O coração. Morto de ciúme, ou vivo. Escondido não pára de se esconder, troca o escuro pelo escuro enquanto aguarda pelo morrer, pelo Presente. Um coração morre, será o de Lola? Ela não responde, estará a ficar surda? Roupa interior, sem cor branca, só espaço. O corpo forma-se e desenvolve-se, as pessoas trabalham os corpos, tocam-nos e tocam-se, tocamo-nos. A solidão é boa e eu encosto-me. Sonho com incertezas, penso em verdades, em passados curtos, não como se esperavam, mas curtos o suficiente para alcançar a perfeição. Lola ainda queria estar mais sosinha, sem peças mortas à sua volta, só com a liberdade, presa a um dia fictício mas contudo sempre possivel. Não existem impossiveis.
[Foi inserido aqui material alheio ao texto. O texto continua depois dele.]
-- ==== Sys2Proof/Laws/Access.lean ====
section
/-! SUPPORT. Accesses as they issue: what the flight of a core holds after them, and the lane memory words. -/

namespace Sys2Proof.Machine

/-! ### The flight of a core -/

/-- Two cores differ at most in the accesses in flight, their counters and the L1. -/
def SameBesideFlight (x y : Core) : Prop :=
  { y with flight := x.flight, nextOp := x.nextOp, nextEnt := x.nextEnt, l1 := x.l1 } = x

theorem SameBesideFlight.refl (x : Core) : SameBesideFlight x x := rfl

theorem SameBesideFlight.trans {x y z : Core} (h : SameBesideFlight x y) (k : SameBesideFlight y z) : SameBesideFlight x z := by
  unfold SameBesideFlight at *
  rw [← k] at h
  exact h

theorem Core.updateL1_frame (x : Core) (ctx a : Nat) (d : List Byte) :
    SameBesideFlight x (x.updateL1 ctx a d) ∧ (x.updateL1 ctx a d).flight = x.flight := by
  unfold Core.updateL1
  dsimp only
  split <;> exact ⟨rfl, rfl⟩

theorem Core.updateL1s_frame (ctx : Nat) (l : List (Nat × List Byte)) (x : Core) :
    SameBesideFlight x (l.foldl (fun x p => x.updateL1 ctx p.1 p.2) x) ∧
      (l.foldl (fun x p => x.updateL1 ctx p.1 p.2) x).flight = x.flight := by
  induction l generalizing x with
  | nil => exact ⟨rfl, rfl⟩
  | cons p l ih =>
    have h := Core.updateL1_frame x ctx p.1 p.2
    have k := ih (x.updateL1 ctx p.1 p.2)
    exact ⟨h.1.trans k.1, k.2.trans h.2⟩

/-- The accesses of a group in a list, as they show. -/
def plainOps (l : List MemOp) (g : Nat) : List MemOp := (l.filter fun o => o.slot == g && !o.isFence).map MemOp.plain

theorem plainOps_append (l m : List MemOp) (g : Nat) : plainOps (l ++ m) g = plainOps l g ++ plainOps m g := by
  simp [plainOps]

theorem plainOps_single (o : MemOp) (g : Nat) : plainOps [o] g = if o.slot = g ∧ o.isFence = false then [o.plain] else [] := by
  unfold plainOps
  by_cases h : o.slot = g
  · cases hf : o.isFence <;> simp [h, hf]
  · simp [h]

theorem plainOps_cons (o : MemOp) (l : List MemOp) (g : Nat) : plainOps (o :: l) g = plainOps [o] g ++ plainOps l g :=
  plainOps_append [o] l g

/-- One pass over the flight changes neither the accesses of any group, as they show, nor anything beside the flight. -/
theorem Core.settleFrom_spec (l : List MemOp) (x : Core) (past : List MemOp) :
    SameBesideFlight x (x.settleFrom past l) ∧
      ∀ g, (x.settleFrom past l).opsOf g = plainOps past.reverse g ++ plainOps l g := by
  induction l generalizing x past with
  | nil =>
    unfold Core.settleFrom
    refine ⟨rfl, fun g => ?_⟩
    show plainOps past.reverse g = _
    simp [plainOps]
  | cons o t ih =>
    have step : ∀ (y : Core) (o' : MemOp), SameBesideFlight x y → plainOps [o'] = plainOps [o] →
        SameBesideFlight x (y.settleFrom (o' :: past) t) ∧
          ∀ g, (y.settleFrom (o' :: past) t).opsOf g = plainOps past.reverse g ++ plainOps (o :: t) g := by
      intro y o' hy ho
      obtain ⟨h1, h2⟩ := ih y (o' :: past)
      refine ⟨hy.trans h1, fun g => ?_⟩
      rw [h2 g, List.reverse_cons, plainOps_append, plainOps_cons o t, ho, List.append_assoc]
    unfold Core.settleFrom
    split
    · rename_i hf
      have e : plainOps [o] = fun _ => [] := by
        funext g
        rw [plainOps_single]
        have : o.isFence = true := by unfold MemOp.isFence; rw [hf]
        simp [this]
      split
      · exact step x o (SameBesideFlight.refl x) rfl
      · have drop : ∀ y, SameBesideFlight x y → SameBesideFlight x (y.settleFrom past t) ∧
            ∀ g, (y.settleFrom past t).opsOf g = plainOps past.reverse g ++ plainOps (o :: t) g := by
          intro y hy
          obtain ⟨h1, h2⟩ := ih y past
          refine ⟨hy.trans h1, fun g => ?_⟩
          rw [h2 g, plainOps_cons o t, e, List.nil_append]
        dsimp only
        split
        · exact drop _ rfl
        · exact drop _ (SameBesideFlight.refl x)
    · split
      · dsimp only
        refine step _ _ ?_ ?_
        · exact (Core.updateL1s_frame _ _ _).1.trans rfl
        · funext g
          rw [plainOps_single, plainOps_single]
          rfl
      · exact step x o (SameBesideFlight.refl x) rfl
    · exact step x o (SameBesideFlight.refl x) rfl
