-- ==== Sys2Proof/Tests/Witness.lean ====
section
/-! SUPPORT. For each statement that has hypotheses, a state and operands that meet them. -/

namespace Sys2Proof.Tests

open Sys2Proof Sys2Proof.Machine

set_option Elab.async false

/-! ### A small machine: one core, one workgroup of two groups, two threads present -/

/-- Lanes 0 and 63. -/
def ends : Nat := 2 ^ 63 + 1

def pair0 : Tbl Thread := [(0, { live := true, pc := 0x100, seed := 1 }), (63, { live := true, pc := 0x100, seed := 1 })]

def group0 : Group := { used := true, vregs := 128, sregs := 256, thr := pair0 }

def inst0 : Inst := { core := 0, pc := 0x100, num := 0, parts := [(0, ends)], word := 0x3AE00001 }

/-- The same with both groups of the workgroup. -/
def inst2 : Inst := { inst0 with parts := [(0, ends), (1, ends)] }

def core0 : Core := {
  nextGen := 2, nums := [(0, 1)], wgs := [(0, { used := true, slots := [0, 1], gen := 1, scrLen := 1024 })],
  grps := [(0, group0), (1, { group0 with index := 1 })],
  tlb := [{ ctx := 0, va := 0, size := 65536, pa := 0x10000, w := true, x := true }] }

def launch0 : Launch := { used := true, lr := { vregs := 128, sregs := 256, groups := 2, producer := some 0 } }

def gotBytes : UnitRead (List Byte) → Bool
  | .ok _ _ => true
  | _ => false

def gotWords : UnitRead (List Word) → Bool
  | .ok _ _ => true
  | _ => false

/-- The launch that chose the stale-read trap (R52) and is co-resident. -/
def launchT : Launch := { launch0 with lr := { launch0.lr with flags := 0xFF } }

def base (i : Inst) (x : Core) (l : Launch) : State :=
  { inst := some i, tick := 5, cores := [(0, x)], launches := [(0, l)] }

def s0 : State := base inst0 core0 launch0

theorem s0_running : s0.running inst0 := by unfold State.running; decide +kernel

def two_state : State := base inst2 core0 launch0

theorem two_running : two_state.running inst2 := by unfold State.running; decide +kernel

theorem s0_alone : s0.alone inst0 (0, ends) ∧ s0.aloneLane inst0 (0, ends) :=
  ⟨⟨s0_running, rfl⟩, ⟨s0_running, rfl⟩, rfl⟩

def ready (regs : List (Nat × Nat)) (srcs : List Nat) : Prop :=
  two_state.running inst2 ∧ inst2.handler = false ∧
    ∀ p ∈ inst2.parts, two_state.laneReady inst2 p.1 regs srcs

/-- Every register of an allocation of 128 is ready where the launch reads stale rows as zero. -/
theorem ready_of (regs : List (Nat × Nat)) (srcs : List Nat) (h : ∀ r ∈ regs, r.1 + r.2 ≤ 128) : ready regs srcs := by
  refine ⟨two_running, rfl, fun p hp => ⟨?_, .inl (by decide +kernel +revert)⟩⟩
  have : (two_state.grp inst2.core p.1).vregs = 128 := by decide +kernel +revert
  rwa [this]

/-- A group of 128 registers whose launch traps stale reads, with the last pair's rows current. -/
def sT : State := base inst0 { core0 with rows := [(126, { tag := 1 }), (127, { tag := 1 })] } launchT

theorem witness_IntegerWords :
    ready [(127, 1), (0, 1), (127, 1)] [0, 127] ∧ ready [(126, 2), (0, 2), (126, 2)] [0, 1, 126, 127] ∧
      sT.laneReady inst0 0 [(127, 1), (126, 1), (127, 1)] [126, 127] := by
  refine ⟨ready_of _ _ (by decide), ready_of _ _ (by decide), ?_⟩
  unfold State.laneReady; decide +kernel

theorem witness_IntegerFunctionWords :
    ready [(127, 1), (0, 1)] [0] ∧ ready [(127, 1), (0, 1), (1, 1), (127, 1)] [0, 1, 127] ∧
      ready [(126, 2), (0, 1), (1, 1), (126, 2)] [0, 1, 126, 127] ∧ ready [(0, 2), (126, 2), (127, 1)] [126, 127, 127] :=
  ⟨ready_of _ _ (by decide), ready_of _ _ (by decide), ready_of _ _ (by decide), ready_of _ _ (by decide)⟩

theorem witness_MoveWords :
    ready [(127, 1), (0, 1)] [0] ∧ ready [(127, 1)] [] ∧ ready [(127, 1), (0, 1), (1, 1)] [0, 1] ∧
      ∀ p ∈ inst2.parts, (127 : Nat) < (two_state.grp inst2.core p.1).vregs ∧
        (255 : Nat) < (two_state.grp inst2.core p.1).sregs :=
  ⟨ready_of _ _ (by decide), ready_of _ _ (by decide), ready_of _ _ (by decide), by decide +kernel⟩

theorem witness_FieldWords :
    ready [(127, 1), (0, 1)] [0] ∧ ready [(126, 2), (0, 1)] [0] ∧ ready [(127, 1), (0, 1), (1, 1), (127, 1)] [0, 1, 127] :=
  ⟨ready_of _ _ (by decide), ready_of _ _ (by decide), ready_of _ _ (by decide)⟩

theorem witness_CompareWords : ready [(0, 1), (127, 1)] [0, 127] := ready_of _ _ (by decide)

theorem witness_FloatWords : ready [(127, 1), (0, 1), (1, 1)] [127, 0, 1] ∧ ready [(127, 1), (0, 1)] [0] :=
  ⟨ready_of _ _ (by decide), ready_of _ _ (by decide)⟩

theorem witness_GeneralFloatWords :
    ready [(127, 1), (0, 1), (1, 1), (2, 1)] [0, 1, 2] ∧ ready [(127, 1), (0, 1), (1, 1)] [0, 1] ∧
      ready [(126, 2), (0, 2), (2, 2), (4, 2)] [0, 1, 2, 3, 4, 5] :=
  ⟨ready_of _ _ (by decide), ready_of _ _ (by decide), ready_of _ _ (by decide)⟩

theorem witness_PackedWords :
    ready [(127, 1), (0, 1), (1, 1), (2, 1)] [0, 1, 2] ∧ ready [(126, 2), (0, 2), (2, 2)] [126, 127, 0, 1, 2, 3] :=
  ⟨ready_of _ _ (by decide), ready_of _ _ (by decide)⟩

/-- A row whose element 127 has the planes of 0x81, and products of one element. -/
theorem witness_IntegerValues :
    let u : Slot := { tag := 1, rows := [(5, 2 ^ 127 + 2 ^ 1023)] }
    Fmt.isPlane .pi8 = true ∧ Fmt.isPlane .pn2 = true ∧ Fmt.planes .pn2 < 8 ∧ u.tag = 1 ∧ u.bad = [] ∧
      (∀ q, q < 8 → (u.row 1 5).testBit (128 * q + 127) = (0x81 : Nat).testBit (7 - q)) ∧
      [(7 : Word)].length = [[(2 : Int)]].length * [[(-3 : Int)]].length := by decide +kernel

/-- Codes of an infinity, of a number and of a NaN meet the premises on values. -/
theorem witness_FloatValues :
    (fmt32.decode 0x7FC00001).isNan = true ∧ fmt32.decode 0x7F800000 = .inf false ∧ fmt32.decode 0xFF800000 = .inf true ∧
      (fmt32.decode 0x80000000).isZero = true ∧ fmt32.decode 0x3F800000 = .fin false 1 ∧ fmt32.decode 0xBF800000 = .fin true 1 := by
  decide +kernel

/-- Numbers below one another, equal zeros, a power of two, and an element of a slot and of a block sum. -/
theorem witness_FloatValues_more :
    (fmt32.decode 0xBF800000).below (fmt32.decode 0x3F800000) ∧ ¬ (fmt32.decode 0).below (fmt32.decode 0x80000000) ∧
      ¬ (fmt32.decode 0x80000000).below (fmt32.decode 0) ∧ fmt32.decode 0x40000000 = .fin false 2 ∧ pow2 1 = 2 ∧ Fmt.isPlane .e4m3 = false ∧
      ({ tag := 1 } : Slot).bad = [] ∧ [(7 : Word)].length = [[FVal.nan]].length * [[FVal.inf false]].length ∧
      (fmt32.decode 0x7FC00000).isNan = true ∧ (fmt32.decode 0).isNan = false := by
  refine ⟨?_, ?_, ?_, ?_⟩
  · have h : fmt32.decode 0xBF800000 = .fin true 1 := by decide +kernel
    have k : fmt32.decode 0x3F800000 = .fin false 1 := by decide +kernel
    simp [h, k, FVal.below, FVal.toRat]
  · have h : fmt32.decode 0x80000000 = .fin true 0 := by decide +kernel
    have k : fmt32.decode 0 = .fin false 0 := by decide +kernel
    simp [h, k, FVal.below, FVal.toRat]
  · have h : fmt32.decode 0x80000000 = .fin true 0 := by decide +kernel
    have k : fmt32.decode 0 = .fin false 0 := by decide +kernel
    simp [h, k, FVal.below, FVal.toRat]
  · decide +kernel

theorem witness_RoundingNearest :
    fmt16.decode 0x3C00 = .fin false 1 ∧ fmt16.decode 0x0001 = .fin false (1 / 2 ^ 24) ∧ floatFmt .f16 = some fmt16 ∧
      fmt16.roundMag .ru false 65504 0 ≤ fmt16.maxFinite ∧ fmt16.maxFinite < fmt16.roundMag .rz false 65536 0 ∧
      fmt16.roundMag .rz false 65536 0 = 65536 ∧ floatFmt .s8 = none ∧ floatFmt .u64 = none ∧ intRange .s8 = (-2 ^ 7, 2 ^ 7 - 1) ∧
      max (intRange .s8).1 (-⌊(7 / 2 : Rat)⌋) = -3 := by decide +kernel

/-- A number between the scales of codes 4 and 5, and one below the least. -/
theorem witness_RoundingNearest_scale :
    let scale := fun k : Nat => pow2 ((k / 4 : Nat) - 129 : Int) * ((4 + k % 4 : Nat) : Rat)
    scale 4 < 9 / 2 ^ 129 ∧ 9 / 2 ^ 129 < scale 5 ∧ 0 < scale 1 ∧ scale 0x3FE < 2 ^ 130 := by decide +kernel

/-- R18: the tie `1 + 2^-11` in `f16` goes to the even code. -/
theorem test_round_tie : fmt16.roundMag .rne false (1 + 1 / 2 ^ 11) 0 = 1 := by decide +kernel

/-- A group whose `ADRAIN.rs` is queued. -/
def sDrain : State := base inst0 { core0 with
  seq := [{ id := 1, slot := 0, gen := 1, wg := 0, lanes := ends, cls := 0, act := .drain 7 .bf16 .rs none false false 0 0,
            redundant := false, staleTrap := false }] } launch0

theorem witness_ConvertWord :
    ready (cvtRegs .f64 .f32 (some 127) 126 0) (cvtSrcs .f64 .f32 (some 127) 126 0) ∧
      ready (cvtRegs .e2m1 .f64 none 127 126) (cvtSrcs .e2m1 .f64 none 127 126) ∧
      (∀ p ∈ inst2.parts, (two_state.core 0).drainsRs p.1 (two_state.genOf 0 p.1) = false) ∧
      (sDrain.core 0).drainsRs 0 (sDrain.genOf 0 0) = true :=
  ⟨ready_of _ _ (by decide), ready_of _ _ (by decide), by decide +kernel, by decide +kernel⟩

theorem witness_CrossLaneWords :
    ready [(127, 1), (0, 1), (1, 1)] [0, 1] ∧ ready [(126, 2)] [] ∧ ready [(127, 1)] [] ∧ ready [(127, 1), (0, 1)] [0] :=
  ⟨ready_of _ _ (by decide), ready_of _ _ (by decide), ready_of _ _ (by decide), ready_of _ _ (by decide)⟩

theorem witness_BranchWords :
    ready [(126, 2)] [] ∧
      ∀ p ∈ inst2.parts, ∀ l, l < 64 → pairOf (fun r => two_state.rdV inst2.core p.1 r l) 126 < 2 ^ 48 ∧
        pairOf (fun r => two_state.rdV inst2.core p.1 r l) 126 % 4 = 0 :=
  ⟨ready_of _ _ (by decide), by decide +kernel⟩

/-! ### Lane words on memory, masks and barriers -/

/-- The pair v0, v1 of both threads points at the last 16 bytes of the scratchpad. -/
def sEdge : State := base inst0 { core0 with rows := [
  (0, { tag := 1, lanes := [(0, 0x3F0), (63, 0x3F0)] }), (1, { tag := 1, lanes := [(0, 0x20000000), (63, 0x20000000)] })] } launch0

/-- What each form of an access needs, at device address 0 by the zero pair v2, v3 and at the end of the scratchpad by v0, v1. -/
def goes (k : AccKind) (counted reads : Bool) (size : Nat) (plane : Option Nat) : Prop :=
  (∃ r ps, ∀ l, sEdge.executes inst0 (0, ends) 7 l →
    sEdge.accessReady inst0 (0, ends) 7 counted reads k size plane (laneEa 2 0 fun n => sEdge.rdV 0 0 n l) l r ps) ∧
  ∃ r ps, ∀ l, sEdge.executes inst0 (0, ends) 7 l →
    sEdge.accessReady inst0 (0, ends) 7 counted reads k size plane (laneEa 0 0 fun n => sEdge.rdV 0 0 n l) l r ps

theorem goes_of (k : AccKind) (counted reads : Bool) (size : Nat) (plane : Option Nat) (r q : Reach) (ps qs : List (Nat × Nat))
    (h : (List.range 64).all (fun l => !sEdge.executes inst0 (0, ends) 7 l ||
      (decide ((sEdge.thr 0 0 l).count ≠ 63) &&
      decide (sEdge.reach (inst0.part sEdge 7 (0, ends)) k reads l (laneEa 2 0 fun n => sEdge.rdV 0 0 n l) size plane = .ok r) &&
      decide (sEdge.reach (inst0.part sEdge 7 (0, ends)) k reads l (laneEa 0 0 fun n => sEdge.rdV 0 0 n l) size plane = .ok q) &&
      decide (sEdge.found 0 0 (if k = .load then .read else .write) r = some ps) &&
      decide (sEdge.found 0 0 (if k = .load then .read else .write) q = some qs))) = true) : goes k counted reads size plane := by
  have key : ∀ l, sEdge.executes inst0 (0, ends) 7 l → _ := fun l hl => by
    have h64 : l < 64 := by
      unfold State.executes at hl
      simp only [Bool.and_eq_true, decide_eq_true_eq] at hl
      exact hl.1.1
    have := List.all_eq_true.mp h l (List.mem_range.mpr h64)
    simp only [hl, Bool.not_true, Bool.false_or, Bool.and_eq_true, decide_eq_true_eq] at this
    exact this
  exact ⟨⟨r, ps, fun l hl => ⟨fun _ => (key l hl).1.1.1.1, (key l hl).1.1.1.2, (key l hl).1.2⟩⟩,
    ⟨q, qs, fun l hl => ⟨fun _ => (key l hl).1.1.1.1, (key l hl).1.1.2, (key l hl).2⟩⟩⟩

def rDev (n : Nat) : Reach := { place := .device, vas := [(0, n)], paged := true, l1 := true, ea := 0 }
def rSram (n : Nat) : Reach := { place := .sram 0, vas := [(1008, n)], ogen := 1, ea := 2 ^ 61 + 1008 }

theorem witness_MemoryWords :
    goes .load true true 16 none ∧ goes .load true true 1 none ∧ goes .load true true 1 (some 2) ∧ goes .store false false 16 none ∧
      goes (.atomic false) true true 8 none ∧ goes (.atomic true) true true 4 none ∧ goes (.atomic false) false false 8 none ∧
      goes .visw false false 8 none ∧ s0.choose 2 = false :=
  ⟨goes_of _ _ _ _ _ (rDev 16) (rSram 16) [(65536, 16)] [(1008, 16)] (by decide +kernel),
    goes_of _ _ _ _ _ (rDev 1) (rSram 1) [(65536, 1)] [(1008, 1)] (by decide +kernel),
    goes_of _ _ _ _ _ { rDev 1 with vas := [(0, 1), (16, 1)] } { rSram 1 with vas := [(910, 1), (926, 1)] } [(65536, 1), (65552, 1)]
      [(910, 1), (926, 1)] (by decide +kernel),
    goes_of _ _ _ _ _ (rDev 16) (rSram 16) [(65536, 16)] [(1008, 16)] (by decide +kernel),
    goes_of _ _ _ _ _ (rDev 8) (rSram 8) [(65536, 8)] [(1008, 8)] (by decide +kernel),
    goes_of _ _ _ _ _ (rDev 4) (rSram 4) [(65536, 4)] [(1008, 4)] (by decide +kernel),
    goes_of _ _ _ _ _ (rDev 8) (rSram 8) [(65536, 8)] [(1008, 8)] (by decide +kernel),
    goes_of _ _ _ _ _ (rDev 8) (rSram 8) [(65536, 8)] [(1008, 8)] (by decide +kernel), by decide⟩

theorem witness_MaskWords :
    s0.aloneLane inst0 (0, ends) ∧ two_state.running inst2 ∧
      (s0.core 0).pendingAt 0 (s0.genOf 0 0) (inst0.part s0 7 (0, ends)).exec .wg = false ∧
      (inst0.part s0 7 (0, ends)).exec = ends ∧ (inst0.part s0 6 (0, ends)).exec = 0 ∧ s0.executes inst0 (0, ends) 7 63 ∧
      s0.executes inst0 (0, ends) 6 63 = false :=
  ⟨s0_alone.2, two_running, by decide +kernel, by decide +kernel, by decide +kernel, by decide +kernel, by decide +kernel⟩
A roda rola. O Mundo enrola, enrola-se. Ocupa o espaço, o vazio, e espera a morte do próprio Tempo. Grito. Alto. Pára. Volta. Lola. Estou. Vem. Volta. Raios e trovões. As nuvens encostam-se uma às outras, o espaço é pouco e não sei se à espaço para todas. Todas cá estão. Potenciais potencias. Anarcas. Descobridoras do nada que se consome a si mesmo, sem razão, sem objectivo, sem recompensa. A promessa não existe, só um destino marcado, por quem não se sabe e porquê tambem não.
Lola está em dívida para comigo. Não há prazos, o calendário torna-se infinito, mas o meu, o meu calendário dos dias que comigo passam, o calendário que marca o meu destino, o meu calendário, tem prazo. Tem limite de velocidade e limite de carga, e tem todos os excedentes a esse mesmo prazo.
Uma árvore estatuada no meio do meu caminho entre as árvores. É forte. Contorno-a e aprecio-a, só não a trepo porque Lola me espera e eu não quero perder mais tempo. As horas entoam na minha cabeça, o descanso chama por mim. Páro mesmo aqui. Já. Lola adormece no sofá, por entre coisas mortas, ouve-se o chamamento dos sonhos interiores ao cansaço.
Eu e Lola adormeçemos ao mesmo tempo, como sempre fazemos. Só nós dois sabemos este nosso truque, que não pertence a mais ninguém.